Situation hydrologique au 13 juin 2019 – Une pluviométrie déficitaire en moyenne et une recharge des nappes insatisfaisante

21/06/2019

Le mois de mai a été très contrasté sur le pays. La pluviométrie a été déficitaire sur une grande partie du territoire métropolitain, avec en moyenne un déficit proche de 20 %. Toutefois, les passages perturbés ont été fréquents du sud-ouest aux Ardennes ainsi que près des frontières de l’est et sur la Corse. Depuis septembre, le déficit pluviométrique reste proche de 20 % sur la France. La sécheresse des sols persiste de l’Indre au Cher et à l’Auvergne ainsi qu’en Corse. La Creuse, l’Allier, le Puy-de-Dôme et l’est du Cantal gardent des sols extrêmement secs. En revanche la sécheresse des sols a pratiquement disparu sur la région Grand-Est, la Haute-Saône et la Côte-d’Or.

La recharge des nappes n’a pas été satisfaisante, du fait d’un déficit pluviométrique durant l’automne et l’hiver 2018-2019. Les pluies du printemps n’ont pas permis de compenser ce déficit mais ont cependant limité l’impact du début de la vidange. Ainsi, la situation s’améliore légèrement en mai 2019 : les niveaux sont bas ou autour de la moyenne voire modérément hauts au sud-est. Localement, les pluies conséquentes ont ralenti la vidange : de légères augmentations de niveaux ont été enregistrées avant que les tendances ne repartent à la baisse. Seule la Corse qui a subi de fortes précipitations, a vu le niveau de ses nappes alluviales évoluer à la hausse. A noter que certains secteurs n’ont pas enregistré de recharge pendant la période hivernale, notamment en Bourgogne-France-Comté et en Auvergne-Rhône-Alpes.

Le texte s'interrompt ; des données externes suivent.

/-- The parse of a serialized tree takes its nodes, and their bytes. -/
theorem parseTree_of_serialize {s : State} {t : HuffTree} (hd : t.symbols.Nodup)
    (hr : ReadsBytes s s.larg0 0 t.serialize) (havail : t.serialize.length ≤ s.larg1.toNat) :
    parseTree s = .ok (t.tokens.foldl Loader.take (loaderStart s.freeNodes)) ∧
      (t.tokens.foldl Loader.take (loaderStart s.freeNodes)).off = t.serialize.length := by
  have hlen := t.tokens_length
  have hsyms := symbols_length_le_of_nodup hd
  obtain ⟨room, hroom⟩ := Nat.exists_eq_add_of_le (show t.tokens.length ≤ Config.nodeCap by unfold Config.nodeCap; omega)
  obtain ⟨ts, hloop, hrest, hslots, hoff, -⟩ := loadLoop_takes (s := s) (avail := s.larg1.toNat) room
    (ld := loaderStart s.freeNodes) (ts := [t]) (done := t.tokens) (rest := [])
    (by simp) rfl (by rwa [← HuffTree.serialize_eq_tokens])
    (by rwa [← HuffTree.serialize_eq_tokens, loaderStart, Nat.zero_add])
    (by rw [tokens_filterMap_id]; simpa [loaderStart] using hd)
  have hempty : ts = [] := by
    cases ts with
    | nil => rfl
    | cons t ts => cases t <;> simp at hrest
  rw [hempty] at hslots
  refine ⟨?_, by rw [hoff, HuffTree.serialize_eq_tokens, loaderStart, Nat.zero_add]⟩
  rw [parseTree, hroom, hloop]
  cases room with
  | zero => rw [loadLoop, List.length_eq_zero_iff.1 hslots]
  | succ room => rw [loadLoop, List.length_eq_zero_iff.1 hslots]

/-- When LOAD's parse succeeds, LOAD installs its arena. -/
theorem exec_load_of_parse_ok {s : State} {ld : Loader} (hfit : (sourceRegion .load s).Fits) (h : parseTree s = .ok ld) :
    exec .load s = .next ((s.installTree ⟨ld.node, 0, BitVec.ofNat 9 ld.leaves⟩).complete (BitVec.ofNat 32 ld.off)
      (BitVec.ofNat 32 ld.leaves)) := by
  have hc := commandChecks_load_eq_ok_iff.2 hfit
  simp only [exec, execLoad, hc, h]

/-- From an empty arena the nodes of a tree make an arena that begins with its preorder. -/
theorem TakesTree.take_toList {ld ld' : Loader} {slot : Slot} {rest : List Slot} {t : HuffTree}
    (h : TakesTree ld ld' slot rest t) (h0 : ld.cnt = 0) (hlen : t.tokens.length ≤ 511) :
    ld'.node.toList.take t.tokens.length = t.preorderNodes 0 := by
  refine List.ext_getElem (by simpa [HuffTree.preorderNodes_length] using hlen) fun j hj hj' => ?_
  rw [HuffTree.preorderNodes_length] at hj'
  have hnew := h.new ⟨j, by omega⟩ j (by simp [h0]) hj'
  rw [h0] at hnew
  simpa using ((List.getElem_eq_iff _).2 hnew).symm

/-- Settles O37: the parse takes the nodes of the tree, and leaves them in preorder. -/
theorem loadRebuildsASerializedTree : Obligations.LoadRebuildsASerializedTree := by
  unfold Obligations.LoadRebuildsASerializedTree
  intro s tr ⟨hd, hfit, havail, hr, hbytes⟩
  have hreads := readsBytes_of_regionBytes hr hbytes
  obtain ⟨hparse, hlen⟩ := parseTree_of_serialize hd hreads havail
  have hnodesLe : tr.tokens.length ≤ 511 := by
    have := tr.tokens_length
    have := symbols_length_le_of_nodup hd
    omega
  have htakes := takesTree_tokens tr (ld := loaderStart s.freeNodes) rfl trivial
    (by simpa [loaderStart] using hnodesLe)
  obtain ⟨t, ht, hreads', hleaves, hoff, -⟩ := parseTree_holdsTree hparse
  obtain rfl : t = tr := (HuffTree.serialize_append_inj (x := []) (y := []) (by
    rw [hreads'.unique hreads (hoff.symm.trans hlen)])).1
  have hnodes := htakes.take_toList rfl hnodesLe
  rw [t.tokens_length] at hnodes
  refine ⟨_, exec_load_of_parse_ok hfit hparse, ht, rfl, hnodes, rfl, rfl, ?_, ⟨rfl, rfl⟩, fun _ => rfl, ?_⟩
  · rw [hleaves, hoff]
    exact ⟨rfl, rfl, rfl, rfl, rfl, rfl, rfl⟩
  · exact ((s.installTree_writes _).complete_ends _ _).idle_done_keepsControl.2.2

/-! ## Malformed streams -/

/-- When LOAD's parse fails, LOAD raises its error and drops the old tree. -/
theorem exec_load_of_parse_error {s : State} {e : CmdError} (hfit : (sourceRegion .load s).Fits)
    (h : parseTree s = .error e) :
    ∃ t, exec .load s = .next t ∧ Raised s t e ∧ t.treeValid = false ∧ t.codesValid = false ∧ KeepsFreq s t ∧
      KeepsMemory s t ∧ KeepsControl s t := by
  have hc := commandChecks_load_eq_ok_iff.2 hfit
  obtain ⟨hraised, ⟨hfreq, -⟩, hmem, hcontrol⟩ := s.dropTree.raiseError_frame e
  exact ⟨s.dropTree.raiseError e, by simp only [exec, execLoad, hc, h], hraised, rfl, rfl, hfreq, hmem, hcontrol⟩
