-- ==== Sys2Proof/Machine/Control.lean ====
section
/-! DEFINITION. The control transfers BR, JMP, JSR, JSRR (spec/42_control.md R140-R147). -/

namespace Sys2Proof.Machine

/-- BR (R140): taken if the mask and COND share a bit; writes no flag. -/
def execBr (nzp : BitVec 3) (off : BitVec 9) (s : State) : Result :=
  .next (if branchTaken nzp s.cond then s.writePc (eaPcRel s off) else s)

/-- JMP (R142); RET is JMP R7. -/
def execJmp (base : Reg) (s : State) : Result :=
  .next (s.writePc (s.reg base))

/-- JSR (R144): link, then PC' + offset. -/
def execJsr (off : BitVec 11) (s : State) : Result :=
  .next (s.linkPc.writePc (eaPcRel11 s off))

/-- JSRR (R145): BaseR is read before the link write, so `JSRR R7` jumps to the old R7. The spec's own
decision D5 (UNVERIFIED, unsafe: log entry 12). -/
def execJsrr (base : Reg) (s : State) : Result :=
  .next (s.linkPc.writePc (s.reg base))

end Sys2Proof.Machine
end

Les précipitations, bien que localement excédentaires ont permis une légère amélioration des débits des cours d’eau, les niveaux de ces derniers restent majoritairement inférieurs à la moyenne. La situation des barrages présente des indicateurs de taux de remplissage globalement satisfaisants pour la période de l’année. Au 13 juin, 13 départements ont mis en oeuvre des mesures de restrictions des usages de l’eau. À titre de comparaison, sur la même période l’an passé, 3 départements avaient mis en place ces arrêtés et ils étaient 21 en 2017.

Le bulletin national de situation hydrologique (BSH) est constitué d’un ensemble de cartes et de leurs commentaires qui présentent l’évolution mensuelle des ressources en eau.

Chaque mois, il décrit la situation quantitative des milieux aquatiques (pluies efficaces, débits des cours d’eau, niveau des nappes d’eau souterraine, état de remplissage des barrages-réservoirs) et fournit une information synthétique sur les arrêtés préfectoraux pris pour limiter les usages de l’eau durant la période d’étiage.

Le BSH est réalisé sous l’égide d'un comité de rédaction composé des différents contributeurs du BSH (producteurs et gestionnaires de données), animé par l'Office International de l’Eau (OIEau), en lien avec la direction de l’eau et de la biodiversité du ministère de la transition écologique et solidaire, et avec le soutien financier de l'Agence française pour la biodiversité (AFB).